╭─ RECORDS FOR PROCESSING

-- ==== Sys2Proof/Syntax.lean ====
section
/-! DEFINITION. Sys2Proof/Syntax.lean: the commands of the module, one constructor for each row of the table of
operations and events. A command is one whole step: an instruction or a register strobe of the part, or an event that
reaches it. Its operands are what the sender chooses, or what the world outside the module brings. -/

namespace Sys2Proof
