-- ==== Sys2Proof/Machine/RegKinds.lean ====
section
/-! DEFINITION. Sys2Proof/Machine/RegKinds.lean: the kinds of register field (R16, R17, R858) and the shapes in which
the register map is written. -/

namespace Sys2Proof.Machine

/-- A field of a register: BAR0 offset, lowest bit, width. -/
structure Fld where
  off : Nat
  lo : Nat
  w : Nat
deriving DecidableEq, Repr

/-- Access types of the register tables; W1S is split into strobes and lock bits under R858. -/
inductive Acc where
  | ro
  | rw
  | w1c
  | strobe
  | lock
  | rws
  | rwl (lockBit : Nat)
deriving DecidableEq, Repr

/-- The encodings of a field that are not reserved (R17). -/
inductive Legal where
  | any
  | range (lo hi : Nat)
  /-- A two's complement byte from −32 to 32 (R543). -/
  | loss
deriving DecidableEq, Repr

/-- One field: lowest bit, width, access, reset value, encodings. -/
structure FieldSpec where
  lo : Nat
  w : Nat
  acc : Acc
  reset : Nat
  legal : Legal
deriving DecidableEq, Repr

/-- One register, or an array of registers: offset in the block, then (stride, count) of each dimension. -/
structure RegSpec where
  name : String
  off : Nat
  dims : List (Nat × Nat)
  fields : List FieldSpec
deriving DecidableEq, Repr

/-- The kinds of block of R732. -/
inductive Block where
  | host | round | memory | training | ledger | collective | fabric | dma | faultHub | power | security | test
  | sync | region | cluster | core
deriving DecidableEq, Repr

end Sys2Proof.Machine
end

╰─

**TASK DETAILS:**
Filter the entries down to the lines holding the string "encodings". Copy each of those lines.

**WRITTEN SOLUTION:**
/-- The encodings of a field that are not reserved (R17). -/
/-- One field: lowest bit, width, access, reset value, encodings. -/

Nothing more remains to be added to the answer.